Thread #21: lock order "0x25AB2D18 before 0x25AAFD48" violated
   at 0x4C2BC62: pthread_mutex_lock (/home/sewardj/VgTRUNK/trunk/helgrind/hg_intercepts.c:496)
   by 0x7A3E4F5: PR_Lock (nsprpub/pr/src/pthreads/ptsynch.c:208)
   by 0x7A3E60D: PR_EnterMonitor (nsprpub/pr/src/pthreads/ptsynch.c:591)
   by 0xBA36CB3: ssl3_HandleServerHelloDone (security/nss/lib/ssl/ssl3con.c:5711)
   by 0xBA3A9C6: ssl3_HandleHandshakeMessage (security/nss/lib/ssl/ssl3con.c:8632)
   by 0xBA3B6F6: ssl3_HandleRecord (security/nss/lib/ssl/ssl3con.c:8727)
   by 0xBA3BC86: ssl3_GatherCompleteHandshake (security/nss/lib/ssl/ssl3gthr.c:209)
   by 0xBA3DC96: ssl_GatherRecord1stHandshake (security/nss/lib/ssl/sslcon.c:1258)
   by 0xBA42A0A: ssl_Do1stHandshake (security/nss/lib/ssl/sslsecur.c:151)
   by 0xBA4369D: ssl_SecureSend (security/nss/lib/ssl/sslsecur.c:1213)
   by 0xBA468D4: ssl_Write (security/nss/lib/ssl/sslsock.c:1652)
   by 0x600FE95: nsSSLThread::Run() (security/manager/ssl/src/nsSSLThread.cpp:1045)

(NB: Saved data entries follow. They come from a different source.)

-- ==== Sys2Proof/Machine/Feature.lean ====
section
/-! DEFINITION. The feature engine: attribution, the sequence check, and the three parts of an accumulator (chapter 2). -/

namespace Sys2Proof.Machine

/-! ### The sequence check (R30) -/

/-- The blocks missing before an accepted block; none for a duplicate or a backward block, which is ignored (R30). -/
def missingBefore (last : Option Byte) (sequence : Byte) : Option Nat :=
  match last with
  | none => some 0
  | some l =>
    let d := (sequence - l).toNat
    if 1 ≤ d ∧ d ≤ 128 then some (d - 1) else none

/-! ### The parts of an accumulator -/

/-- An accepted VIBE block (R30, R32): it is heard by the four filters of the band set in force. A slot that is absent, which
no run reaches, has no filters (log 18). -/
def VibePart.accept (v : VibePart) (bands : Option BandSet) (samples : List Sample) (sequence : Byte) (missing : Nat) :
    VibePart where
  counted := v.counted + 1
  missing := v.missing + missing
  last := some sequence
  heard :=
    match bands with
    | some b => v.heard ++ [⟨b, samples⟩]
    | none => v.heard

/-- A VIBE block reaches its part (R30, R32). -/
def VibePart.block (v : VibePart) (bands : Option BandSet) (c : Copy) : VibePart :=
  match missingBefore v.last c.sequence with
  | some missing => v.accept bands c.samples c.sequence missing
  | none => v

/-- Is a block quiet (R34)? -/
def quiet (threshold : Nat) (samples : List Sample) : Bool := broadbandLevel samples < threshold

/-- The ring state and count after an accepted RING block (R35). -/
def RingPart.measure (r : RingPart) (isQuiet : Bool) (missing : Nat) : RingState × Nat :=
  match r.state with
  | .waiting => if isQuiet then (.ended, 0) else (.counting, 1)
  | .counting =>
    if missing ≠ 0 then (.gap, r.count)
    else if isQuiet then (.ended, r.count)
    else if r.count + 1 < 255 then (.counting, r.count + 1)
    else (.ended, 255)
  | .ended => (.ended, r.count)
  | .gap => (.gap, r.count)

/-- A RING block reaches its part (R30, R35). -/
def RingPart.block (r : RingPart) (threshold : Nat) (c : Copy) : RingPart :=
  match missingBefore r.last c.sequence with
  | some missing =>
    let m := r.measure (quiet threshold c.samples) missing
    ⟨m.1, m.2, some c.sequence⟩
  | none => r

/-- One sample of the strip scan (R37): hits and carry. -/
def scanSample (threshold span : Nat) (acc : Nat × Nat) (x : Sample) : Nat × Nat :=
  if 0 < acc.2 then (acc.1, acc.2 - 1)
  else if threshold < x.toInt.natAbs then (min 255 (acc.1 + 1), span - 1)
  else acc

/-- The strip scan of a block, sample by sample (R37). -/
def scan (threshold span : Nat) (samples : List Sample) (hits carry : Nat) : Nat × Nat :=
  samples.foldl (scanSample threshold span) (hits, carry)

/-- A STRIP block reaches its part (R30, R37, R38). -/
def StripPart.block (x : StripPart) (threshold span : Nat) (c : Copy) : StripPart :=
  match missingBefore x.last c.sequence with
  | some missing =>
    let m := scan threshold span c.samples x.hits (x.carry - 32 * missing)
    ⟨m.1, m.2, some c.sequence⟩
  | none => x

/-- A block is applied to the part of its phase (R28). -/
def Accumulator.block (x : Accumulator) (e : ChannelEntry) (bands : Option BandSet) (c : Copy) : Accumulator :=
  match c.phase with
  | .vibe => { x with vibe := x.vibe.block bands c }
  | .ring => { x with ring := x.ring.block e.decayThreshold c }
  | .strip => { x with strip := x.strip.block e.hitThreshold e.deadSpan c }

/-- Does the accumulator's mapping hold the entry index (R28)? -/
def Accumulator.fedBy (x : Accumulator) (entry : Nat) : Bool :=
  match x.mapping with
  | some m => m.entry == entry
  | none => false

/-! ### Attribution (R28) -/

/-- Has a record entered the phase of a tag? -/
def PhasesEntered.has (e : PhasesEntered) : ExamPhase → Bool
  | .vibe => e.vibe
  | .ring => e.ring
  | .strip => e.strip

/-- Does a record meet the three conditions of attribution (R28)? A record in GRACE has entered every phase (R8). -/
def CycleRecord.takes (r : CycleRecord) (c : Copy) : Bool :=
  (match r.number with
   | some n => n.setWidth 8 == c.cycleTag
   | none => false) &&
  (match r.state with
   | .opened _ => r.entered.has c.phase
   | .grace => true
   | .free => false
   | .wait => false
   | .judging => false)

/-- The record a block is attributed to; none when no record, or each of the two, meets the conditions (R28). -/
def Tracker.attribute (t : Tracker) (c : Copy) : Option RecId :=
  match t.a.takes c, t.b.takes c with
  | true, false => some .a
  | false, true => some .b
  | _, _ => none

/-- A RING block of a record that is back in VIBE (R28): it belongs to a ring-out that was discarded. -/
def staleRing (r : CycleRecord) (c : Copy) : Bool :=
  c.phase == .ring && r.state == .opened .vibe

/-- A record after a block attributed to it (R28). An unmoulded record holds no accumulator and so takes nothing. -/
def CycleRecord.block (r : CycleRecord) (e : ChannelEntry) (bands : Option BandSet) (c : Copy) : CycleRecord :=
  if staleRing r c then r
  else { r with accs := r.accs.map fun x => if x.fedBy c.entry then x.block e bands c else x }

/-! ### The trace ring (R186) -/

/-- A ring with a block appended; beyond 64 the oldest is dropped (R186). -/
def ringPush (ring : List Copy) (c : Copy) : List Copy :=
  if ring.length < Config.ringCapacity then ring ++ [c] else ring.drop 1 ++ [c]

/-- A block is offered to the trace buffer (R186). -/
def Trace.offer (t : Trace) (c : Copy) : Trace :=
  match t with
  | .running ch ring => if c.entry = ch then .running ch (ringPush ring c) else t
  | .frozen _ _ => t
  | .off => t

namespace State

/-- The block is attributed and applied (R28). Entry and band set are read as the tables stand (R21, R23). -/
def applyBlock (s : State) (c : Copy) : State :=
  match s.tracker.attribute c, s.tables.channels[c.entry]? with
  | some i, some e => s.setRec i ((s.tracker.get i).block e s.tables.bandSets[e.bandSet] c)
  | _, _ => s

/-- The head copy leaves the queue, is offered to the trace buffer, attributed and applied (R26). -/
def examine (s : State) (c : Copy) (rest : List Copy) : State :=
  ((s.setExam rest).setTrace (s.trace.offer c)).applyBlock c

end State

/-- EXAMINE_BLOCK (R26). -/
def execExamineBlock (s : State) : Host.Outcome State Fault Refusal :=
  match s.exam with
  | c :: rest => stepped (fun t => t.examine c rest) s
  | [] => noEvent s

end Sys2Proof.Machine
end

  Required order was established by acquisition of lock at 0x25AB2D18
   at 0x4C2BC62: pthread_mutex_lock (/home/sewardj/VgTRUNK/trunk/helgrind/hg_intercepts.c:496)
   by 0x7A3E4F5: PR_Lock (nsprpub/pr/src/pthreads/ptsynch.c:208)
   by 0x7A3E60D: PR_EnterMonitor (nsprpub/pr/src/pthreads/ptsynch.c:591)
   by 0xBA3D9FC: ssl2_BeginClientHandshake (security/nss/lib/ssl/sslcon.c:3128)
   by 0xBA42A0A: ssl_Do1stHandshake (security/nss/lib/ssl/sslsecur.c:151)
   by 0xBA4369D: ssl_SecureSend (security/nss/lib/ssl/sslsecur.c:1213)
   by 0xBA468D4: ssl_Write (security/nss/lib/ssl/sslsock.c:1652)
   by 0x600FE95: nsSSLThread::Run() (security/manager/ssl/src/nsSSLThread.cpp:1045)
   by 0x600F7D8: nsPSMBackgroundThread::nsThreadRunner(void*) (security/manager/ssl/src/nsPSMBackgroundThread.cpp:44)
   by 0x7A43A1C: _pt_root (nsprpub/pr/src/pthreads/ptthread.c:189)
   by 0x4C2CBE7: mythread_wrapper (/home/sewardj/VgTRUNK/trunk/helgrind/hg_intercepts.c:221)
   by 0x4E369C9: start_thread (/build/buildd/eglibc-2.11.1/nptl/pthread_create.c:300)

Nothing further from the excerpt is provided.